--- Records provided Enclosed Below ---

-- ==== Sys2Proof/Laws/FrameEngines.lean ====
section
/-!
SUPPORT. Frames of the shared operations of power, the memory engines, CTC, coherence, the spans, TRS, HGT, CCE and IMU: each leaves every part of the state outside its list as it was (`view`).
-/
set_option linter.all false
set_option Elab.async false
namespace Sys2Proof.Machine

variable {prt : Part}

@[simp] theorem view_imuStage (s : State) (q : Req) (inst : Option Nat) (ctx : Bool) (own : Bool) (si : Bool) (e : Nat) (hprt : prt ∉ [.regs, .inc, .evr] := by simp [*]) : view prt (imuStage s q inst ctx own si e).1 = view prt s := by simp at hprt; (unfold imuStage; (try simp only []); repeat' (first | (simp [*]; done) | split | (refine (view_foldl _ _ _ ?_).trans ?_) | (refine (view_foldl_fst _ _ _ ?_).trans ?_) | (refine (view_foldl_snd _ _ _ ?_).trans ?_) | (intro _ _) | (intro _) | (simp [*])))
theorem view_imuStage_eq {s : State} {q : Req} {inst : Option Nat} {ctx : Bool} {own : Bool} {si : Bool} {e : Nat} {t} (h : imuStage s q inst ctx own si e = t) (hprt : prt ∉ [.regs, .inc, .evr] := by simp [*]) : view prt t.1 = view prt s := by subst h; exact view_imuStage s q inst ctx own si e hprt
@[simp] theorem view_jctStage (s : State) (e : Nat) (q : Req) (link : Bool) (host : Bool) (hprt : prt ∉ [.regs, .jct, .inc, .evr] := by simp [*]) : view prt (jctStage s e q link host).1 = view prt s := by simp at hprt; (unfold jctStage; (try simp only []); repeat' (first | (simp [*]; done) | split | (refine (view_foldl _ _ _ ?_).trans ?_) | (refine (view_foldl_fst _ _ _ ?_).trans ?_) | (refine (view_foldl_snd _ _ _ ?_).trans ?_) | (intro _ _) | (intro _) | (simp [*])))
theorem view_jctStage_eq {s : State} {e : Nat} {q : Req} {link : Bool} {host : Bool} {t} (h : jctStage s e q link host = t) (hprt : prt ∉ [.regs, .jct, .inc, .evr] := by simp [*]) : view prt t.1 = view prt s := by subst h; exact view_jctStage s e q link host hprt
@[simp] theorem view_offer (s : State) (q : Req) (hprt : prt ∉ [.regs, .engs, .ttb, .spans, .hgt, .inc, .evr, .out] := by simp [*]) : view prt (offer s q) = view prt s := by simp at hprt; (unfold offer; (try simp only []); repeat' (first | (simp [*]; done) | split | (refine (view_foldl _ _ _ ?_).trans ?_) | (refine (view_foldl_fst _ _ _ ?_).trans ?_) | (refine (view_foldl_snd _ _ _ ?_).trans ?_) | (intro _ _) | (intro _) | (simp [*])))
@[simp] theorem view_judgeLocal (s : State) (e : Nat) (q : Req) (hprt : prt ∉ [.regs, .jct, .inc, .evr] := by simp [*]) : view prt (judgeLocal s e q).1 = view prt s := by simp at hprt; (unfold judgeLocal; (try simp only []); repeat' (first | (simp [*]; done) | ((try have h_imuStage := view_imuStage_eq (prt := prt) ‹imuStage _ _ _ _ _ _ _ = _›); (try have h_jctStage := view_jctStage_eq (prt := prt) ‹jctStage _ _ _ _ _ = _›); simp [*]; done) | ((try have h_imuStage := view_imuStage_eq (prt := prt) ‹imuStage _ _ _ _ _ _ _ = _›); (try have h_jctStage := view_jctStage_eq (prt := prt) ‹jctStage _ _ _ _ _ = _›); simp [*]; done) | split | (refine (view_foldl _ _ _ ?_).trans ?_) | (refine (view_foldl_fst _ _ _ ?_).trans ?_) | (refine (view_foldl_snd _ _ _ ?_).trans ?_) | (intro _ _) | (intro _) | (have h_ := view_imuStage_eq (prt := prt) ‹imuStage _ _ _ _ _ _ _ = _›; refine Eq.trans h_ ?_; clear h_) | (have h_ := view_jctStage_eq (prt := prt) ‹jctStage _ _ _ _ _ = _›; refine Eq.trans h_ ?_; clear h_) | (simp [*])))
theorem view_judgeLocal_eq {s : State} {e : Nat} {q : Req} {t} (h : judgeLocal s e q = t) (hprt : prt ∉ [.regs, .jct, .inc, .evr] := by simp [*]) : view prt t.1 = view prt s := by subst h; exact view_judgeLocal s e q hprt
@[simp] theorem view_prefetchFrom (s : State) (e : Nat) (l : Nat) (x : JEntry) (inst : Option Nat) (hprt : prt ∉ [.regs, .kvt, .anchor, .ctc, .engs, .inc, .evr, .pmu, .out] := by simp [*]) : view prt (prefetchFrom s e l x inst) = view prt s := by simp at hprt; simp [prefetchFrom, *]
@[simp] theorem view_allocTag (s : State) (e : Nat) (t : Nat) (k : Nat) (inst : Option Nat) (hprt : prt ∉ [.regs, .kvt, .anchor, .ctc, .engs, .inc, .evr, .out] := by simp [*]) : view prt (allocTag s e t k inst) = view prt s := by simp at hprt; (unfold allocTag; (try simp only []); repeat' (first | (simp [*]; done) | ((try have h_takeWay := view_takeWay_eq (prt := prt) ‹takeWay _ _ _ _ _ = _›); simp [*]; done) | ((try have h_takeWay := view_takeWay_eq (prt := prt) ‹takeWay _ _ _ _ _ = _›); simp [*]; done) | split | (refine (view_foldl _ _ _ ?_).trans ?_) | (refine (view_foldl_fst _ _ _ ?_).trans ?_) | (refine (view_foldl_snd _ _ _ ?_).trans ?_) | (intro _ _) | (intro _) | (have h_ := view_takeWay_eq (prt := prt) ‹takeWay _ _ _ _ _ = _›; refine Eq.trans h_ ?_; clear h_) | (simp [*])))
@[simp] theorem view_startMisses (s : State) (e : Nat) (q : Req) (x : JEntry) (inst : Option Nat) (hprt : prt ∉ [.regs, .kvt, .anchor, .ctc, .engs, .ttb, .spans, .hgt, .cce, .inc, .evr, .pmu, .out] := by simp [*]) : view prt (startMisses s e q x inst) = view prt s := by simp at hprt; simp [startMisses, *]
@[simp] theorem view_useLine (s : State) (e : Nat) (k : LineKind) (idx : Nat) (hprt : prt ∉ [.ctc, .pmu] := by simp [*]) : view prt (useLine s e k idx) = view prt s := by simp at hprt; (unfold useLine; (try simp only []); repeat' (first | (simp [*]; done) | split | (refine (view_foldl _ _ _ ?_).trans ?_) | (refine (view_foldl_fst _ _ _ ?_).trans ?_) | (refine (view_foldl_snd _ _ _ ?_).trans ?_) | (intro _ _) | (intro _) | (simp [*])))
@[simp] theorem view_tagFail (s : State) (e : Nat) (a : Adm) (i : Nat) (hprt : prt ∉ [.regs, .exps, .epochs, .held, .withdrawn, .cru, .wrc, .sbx, .ent, .lco, .kvt, .jct, .anchor, .ctc, .coh, .engs, .incarn, .ttb, .spans, .maps, .trs, .hgt, .cce, .imu, .inc, .evr, .pmu, .att, .out] := by simp [*]) : view prt (tagFail s e a i) = view prt s := by simp at hprt; simp [tagFail, *]
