@[simp] theorem view_refreshGate (s : State) (hprt : prt ∉ [.regs] := by simp [*]) : view prt (refreshGate s) = view prt s := by simp at hprt; simp [refreshGate, *]
@[simp] theorem view_loadFromOtp (s : State) (hprt : prt ∉ [.regs, .cru] := by simp [*]) : view prt (loadFromOtp s) = view prt s := by simp at hprt; simp [loadFromOtp, *]
@[simp] theorem view_startWipe (s : State) (hprt : prt ∉ [.regs, .lco] := by simp [*]) : view prt (startWipe s) = view prt s := by simp at hprt; (unfold startWipe; (try simp only []); repeat' (first | (simp [*]; done) | split | (refine (view_foldl _ _ _ ?_).trans ?_) | (refine (view_foldl_fst _ _ _ ?_).trans ?_) | (refine (view_foldl_snd _ _ _ ?_).trans ?_) | (intro _ _) | (intro _) | (simp [*])))
@[simp] theorem view_lcoEnd (s : State) (cmd : Nat) (arg : Nat) (st : Status) (hprt : prt ∉ [.regs, .inc] := by simp [*]) : view prt (lcoEnd s cmd arg st) = view prt s := by simp at hprt; simp [lcoEnd, *]
@[simp] theorem view_lcoJudged (s : State) (cmd : Nat) (arg : Nat) (st : Status) (hprt : prt ∉ [.regs, .inc, .evr] := by simp [*]) : view prt (lcoJudged s cmd arg st) = view prt s := by simp at hprt; simp [lcoJudged, *]
@[simp] theorem view_doGo (r : Role) (tgt : Nat) (s : State) (hprt : prt ∉ [.regs, .epochs, .lco, .inc, .evr, .out] := by simp [*]) : view prt (doGo r tgt s) = view prt s := by simp at hprt; (unfold doGo; (try simp only []); repeat' (first | (simp [*]; done) | split | (refine (view_foldl _ _ _ ?_).trans ?_) | (refine (view_foldl_fst _ _ _ ?_).trans ?_) | (refine (view_foldl_snd _ _ _ ?_).trans ?_) | (intro _ _) | (intro _) | (simp [*])))
@[simp] theorem view_doUnlock (r : Role) (s : State) (hprt : prt ∉ [.regs, .epochs, .lco, .inc, .evr, .out] := by simp [*]) : view prt (doUnlock r s) = view prt s := by simp at hprt; (unfold doUnlock; (try simp only []); repeat' (first | (simp [*]; done) | split | (refine (view_foldl _ _ _ ?_).trans ?_) | (refine (view_foldl_fst _ _ _ ?_).trans ?_) | (refine (view_foldl_snd _ _ _ ?_).trans ?_) | (intro _ _) | (intro _) | (simp [*])))
@[simp] theorem view_doClose (s : State) (hprt : prt ∉ [.regs, .lco] := by simp [*]) : view prt (doClose s) = view prt s := by simp at hprt; simp [doClose, *]
@[simp] theorem view_doLcCtrl (r : Role) (v : Word) (s : State) (hprt : prt ∉ [.regs, .epochs, .lco, .inc, .evr, .out] := by simp [*]) : view prt (doLcCtrl r v s) = view prt s := by simp at hprt; simp [doLcCtrl, *]
@[simp] theorem view_lcCtrlWrite (r : Role) (v : Word) (s : State) (hprt : prt ∉ [.regs, .epochs, .denied, .lco, .inc, .evr, .out] := by simp [*]) : view prt (lcCtrlWrite r v s) = view prt s := by simp at hprt; simp [lcCtrlWrite, *]
@[simp] theorem view_setPending (s : State) (hprt : prt ∉ [.regs, .lco] := by simp [*]) : view prt (setPending s) = view prt s := by simp at hprt; simp [setPending, *]
@[simp] theorem view_transitionStep (s : State) (b : Lc) (hprt : prt ∉ [.regs, .lco, .inc] := by simp [*]) : view prt (transitionStep s b) = view prt s := by simp at hprt; (unfold transitionStep; (try simp only []); repeat' (first | (simp [*]; done) | split | (refine (view_foldl _ _ _ ?_).trans ?_) | (refine (view_foldl_fst _ _ _ ?_).trans ?_) | (refine (view_foldl_snd _ _ _ ?_).trans ?_) | (intro _ _) | (intro _) | (simp [*])))
@[simp] theorem view_eraseStep (s : State) (b : Lc) (w : Nat) (hprt : prt ∉ [.regs, .lco, .inc] := by simp [*]) : view prt (eraseStep s b w) = view prt s := by simp at hprt; (unfold eraseStep; (try simp only []); repeat' (first | (simp [*]; done) | split | (refine (view_foldl _ _ _ ?_).trans ?_) | (refine (view_foldl_fst _ _ _ ?_).trans ?_) | (refine (view_foldl_snd _ _ _ ?_).trans ?_) | (intro _ _) | (intro _) | (simp [*])))
@[simp] theorem view_lcZeroise (s : State) (hprt : prt ∉ [.regs, .wrc, .kvt, .anchor, .ctc, .engs, .ttb, .spans, .trs, .hgt, .cce, .inc, .evr, .att, .out] := by simp [*]) : view prt (lcZeroise s) = view prt s := by simp at hprt; simp [lcZeroise, *]
@[simp] theorem view_otpSet (s : State) (w : Nat) (v : Word) (hprt : prt ∉ [.otp] := by simp [*]) : view prt (otpSet s w v) = view prt s := by simp at hprt; simp [otpSet, *]
@[simp] theorem view_otpFail (s : State) (w : Nat) (idx : Nat) (cmd : Nat) (hprt : prt ∉ [.regs, .inc, .evr] := by simp [*]) : view prt (otpFail s w idx cmd) = view prt s := by simp at hprt; simp [otpFail, *]
@[simp] theorem view_pulseTransition (s : State) (b : Lc) (c : Nat) (y : Nat) (p : Nat) (ok : Bool) (hprt : prt ∉ [.regs, .lco, .otp, .inc, .evr] := by simp [*]) : view prt (pulseTransition s b c y p ok) = view prt s := by simp at hprt; simp [pulseTransition, *]
@[simp] theorem view_pulseErase (s : State) (b : Lc) (w : Nat) (p : Nat) (ok : Bool) (hprt : prt ∉ [.regs, .lco, .otp, .inc, .evr] := by simp [*]) : view prt (pulseErase s b w p ok) = view prt s := by simp at hprt; simp [pulseErase, *]
@[simp] theorem view_pulseProg (s : State) (w : Nat) (v : Word) (p : Nat) (ok : Bool) (hprt : prt ∉ [.regs, .lco, .otp, .inc, .evr] := by simp [*]) : view prt (pulseProg s w v p ok) = view prt s := by simp at hprt; simp [pulseProg, *]
@[simp] theorem view_pulseArb (s : State) (r : Role) (target : Nat) (cell : Nat) (p : Nat) (ok : Bool) (hprt : prt ∉ [.regs, .lco, .otp, .inc, .evr, .out] := by simp [*]) : view prt (pulseArb s r target cell p ok) = view prt s := by simp at hprt; simp [pulseArb, *]
@[simp] theorem view_pulseWdrSet (s : State) (cell : Nat) (p : Nat) (ok : Bool) (hprt : prt ∉ [.regs, .lco, .otp, .inc, .evr] := by simp [*]) : view prt (pulseWdrSet s cell p ok) = view prt s := by simp at hprt; simp [pulseWdrSet, *]
@[simp] theorem view_pulseWdrClr (s : State) (cell : Nat) (p : Nat) (ok : Bool) (hprt : prt ∉ [.regs, .epochs, .withdrawn, .wrc, .lco, .otp, .inc, .evr] := by simp [*]) : view prt (pulseWdrClr s cell p ok) = view prt s := by simp at hprt; simp [pulseWdrClr, *]
@[simp] theorem view_wipeStep (s : State) (w : Nat) (n : Nat) (hprt : prt ∉ [.regs, .lco, .inc, .evr] := by simp [*]) : view prt (wipeStep s w n) = view prt s := by simp at hprt; (unfold wipeStep; (try simp only []); repeat' (first | (simp [*]; done) | split | (refine (view_foldl _ _ _ ?_).trans ?_) | (refine (view_foldl_fst _ _ _ ?_).trans ?_) | (refine (view_foldl_snd _ _ _ ?_).trans ?_) | (intro _ _) | (intro _) | (simp [*])))
@[simp] theorem view_pulseWipe (s : State) (w : Nat) (p : Nat) (n : Nat) (ok : Bool) (hprt : prt ∉ [.regs, .lco, .otp, .inc, .evr] := by simp [*]) : view prt (pulseWipe s w p n ok) = view prt s := by simp at hprt; simp [pulseWipe, *]
@[simp] theorem view_pulseEnrol (s : State) (w : Nat) (p : Nat) (h : List Word) (ok : Bool) (hprt : prt ∉ [.lco, .otp] := by simp [*]) : view prt (pulseEnrol s w p h ok) = view prt s := by simp at hprt; (unfold pulseEnrol; (try simp only []); repeat' (first | (simp [*]; done) | split | (refine (view_foldl _ _ _ ?_).trans ?_) | (refine (view_foldl_fst _ _ _ ?_).trans ?_) | (refine (view_foldl_snd _ _ _ ?_).trans ?_) | (intro _ _) | (intro _) | (simp [*])))
@[simp] theorem view_doArb (r : Role) (v : Word) (s : State) (hprt : prt ∉ [.regs, .epochs, .lco, .inc, .out] := by simp [*]) : view prt (doArb r v s) = view prt s := by simp at hprt; simp [doArb, *]
@[simp] theorem view_doProg (r : Role) (s : State) (hprt : prt ∉ [.regs, .epochs, .lco, .inc, .out] := by simp [*]) : view prt (doProg r s) = view prt s := by simp at hprt; simp [doProg, *]
@[simp] theorem view_loadRdata (r : Role) (s : State) (hprt : prt ∉ [.regs] := by simp [*]) : view prt (loadRdata r s).1 = view prt s := by simp at hprt; (unfold loadRdata; (try simp only []); repeat' (first | (simp [*]; done) | split | (refine (view_foldl _ _ _ ?_).trans ?_) | (refine (view_foldl_fst _ _ _ ?_).trans ?_) | (refine (view_foldl_snd _ _ _ ?_).trans ?_) | (intro _ _) | (intro _) | (simp [*])))
theorem view_loadRdata_eq {r : Role} {s : State} {t} (h : loadRdata r s = t) (hprt : prt ∉ [.regs] := by simp [*]) : view prt t.1 = view prt s := by subst h; exact view_loadRdata r s hprt
@[simp] theorem view_doOtpRead (r : Role) (s : State) (hprt : prt ∉ [.regs, .out] := by simp [*]) : view prt (doOtpRead r s) = view prt s := by simp at hprt; simp [doOtpRead, *]
@[simp] theorem view_otpCmdWrite (r : Role) (v : Word) (s : State) (hprt : prt ∉ [.regs, .epochs, .denied, .lco, .inc, .evr, .out] := by simp [*]) : view prt (otpCmdWrite r v s) = view prt s := by simp at hprt; simp [otpCmdWrite, *]
theorem view_gateWord (s : State) (r : Role) (code : Nat) (idx : Nat) (hprt : prt ∉ [.free] := by simp [*]) : ∀ t, gateWord s r code idx = some t → view prt t.2 = view prt s := by
  simp at hprt
  have hi : ∀ (c : Prop) [Decidable c] (a b : Option (Word × State)), (∀ t, a = some t → view prt t.2 = view prt s) → (∀ t, b = some t → view prt t.2 = view prt s) →
      ∀ t, (if c then a else b) = some t → view prt t.2 = view prt s := by
    intro c _ a b ha hb t h; split at h
    · exact ha t h
    · exact hb t h
  have hn : ∀ t, (none : Option (Word × State)) = some t → view prt t.2 = view prt s := by intro t h; cases h
  have hs : ∀ (w : Word) t, some (w, s) = some t → view prt t.2 = view prt s := by intro w t h; cases h; rfl
  have hd : ∀ (w : Word) t, some (w, (drawNat s).2) = some t → view prt t.2 = view prt s := by intro w t h; cases h; simp [*]
  unfold gateWord
  extract_lets free
  have hf : ∀ n t, free n = some t → view prt t.2 = view prt s := fun n => hi _ _ _ (hd _) hn
  clear_value free
  exact hi _ _ _ (hi _ _ _ (hs _) hn) (hi _ _ _ (hi _ _ _ (hi _ _ _ (hs _) hn) (hf _)) (hi _ _ _ (hi _ _ _ (hs _) hn) (hi _ _ _ (hi _ _ _ (hf _) hn)
    (hi _ _ _ (hi _ _ _ (hs _) hn) (hi _ _ _ (hi _ _ _ (hs _) hn) (hi _ _ _ (hf _) (hi _ _ _ (hf _) (hi _ _ _ (hf _) (hi _ _ _ (hf _) hn)))))))))
theorem view_gateWord_eq {s : State} {r : Role} {code : Nat} {idx : Nat} {t} (h : gateWord s r code idx = some t) (hprt : prt ∉ [.free] := by simp [*]) : view prt t.2 = view prt s := view_gateWord s r code idx hprt t h
@[simp] theorem view_doDbgData (r : Role) (s : State) (hprt : prt ∉ [.regs, .free, .out] := by simp [*]) : view prt (doDbgData r s) = view prt s := by
  simp at hprt
  unfold doDbgData
  dsimp only
  split
  · simp [*]
  · split
    · simp [*]
    · split
      · have h_ := view_gateWord_eq (prt := prt) ‹gateWord _ _ _ _ = some _› (by simp [*])
        dsimp only at h_
        simp [*]
      · simp [*]
@[simp] theorem view_doHalt (r : Role) (on : Bool) (s : State) (hprt : prt ∉ [.regs, .sbx, .inc, .evr, .out] := by simp [*]) : view prt (doHalt r on s) = view prt s := by simp at hprt; simp [doHalt, *]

--- End of Enclosed Records provided ---

Give back exactly the lines above, from the line containing "theorem view_doGo (r" through the line containing "theorem view_transitionStep (s", with both end lines and nothing more.

§ Answer to this exercise
@[simp] theorem view_doGo (r : Role) (tgt : Nat) (s : State) (hprt : prt ∉ [.regs, .epochs, .lco, .inc, .evr, .out] := by simp [*]) : view prt (doGo r tgt s) = view prt s := by simp at hprt; (unfold doGo; (try simp only []); repeat' (first | (simp [*]; done) | split | (refine (view_foldl _ _ _ ?_).trans ?_) | (refine (view_foldl_fst _ _ _ ?_).trans ?_) | (refine (view_foldl_snd _ _ _ ?_).trans ?_) | (intro _ _) | (intro _) | (simp [*])))
@[simp] theorem view_doUnlock (r : Role) (s : State) (hprt : prt ∉ [.regs, .epochs, .lco, .inc, .evr, .out] := by simp [*]) : view prt (doUnlock r s) = view prt s := by simp at hprt; (unfold doUnlock; (try simp only []); repeat' (first | (simp [*]; done) | split | (refine (view_foldl _ _ _ ?_).trans ?_) | (refine (view_foldl_fst _ _ _ ?_).trans ?_) | (refine (view_foldl_snd _ _ _ ?_).trans ?_) | (intro _ _) | (intro _) | (simp [*])))
@[simp] theorem view_doClose (s : State) (hprt : prt ∉ [.regs, .lco] := by simp [*]) : view prt (doClose s) = view prt s := by simp at hprt; simp [doClose, *]
@[simp] theorem view_doLcCtrl (r : Role) (v : Word) (s : State) (hprt : prt ∉ [.regs, .epochs, .lco, .inc, .evr, .out] := by simp [*]) : view prt (doLcCtrl r v s) = view prt s := by simp at hprt; simp [doLcCtrl, *]
@[simp] theorem view_lcCtrlWrite (r : Role) (v : Word) (s : State) (hprt : prt ∉ [.regs, .epochs, .denied, .lco, .inc, .evr, .out] := by simp [*]) : view prt (lcCtrlWrite r v s) = view prt s := by simp at hprt; simp [lcCtrlWrite, *]
@[simp] theorem view_setPending (s : State) (hprt : prt ∉ [.regs, .lco] := by simp [*]) : view prt (setPending s) = view prt s := by simp at hprt; simp [setPending, *]
@[simp] theorem view_transitionStep (s : State) (b : Lc) (hprt : prt ∉ [.regs, .lco, .inc] := by simp [*]) : view prt (transitionStep s b) = view prt s := by simp at hprt; (unfold transitionStep; (try simp only []); repeat' (first | (simp [*]; done) | split | (refine (view_foldl _ _ _ ?_).trans ?_) | (refine (view_foldl_fst _ _ _ ?_).trans ?_) | (refine (view_foldl_snd _ _ _ ?_).trans ?_) | (intro _ _) | (intro _) | (simp [*])))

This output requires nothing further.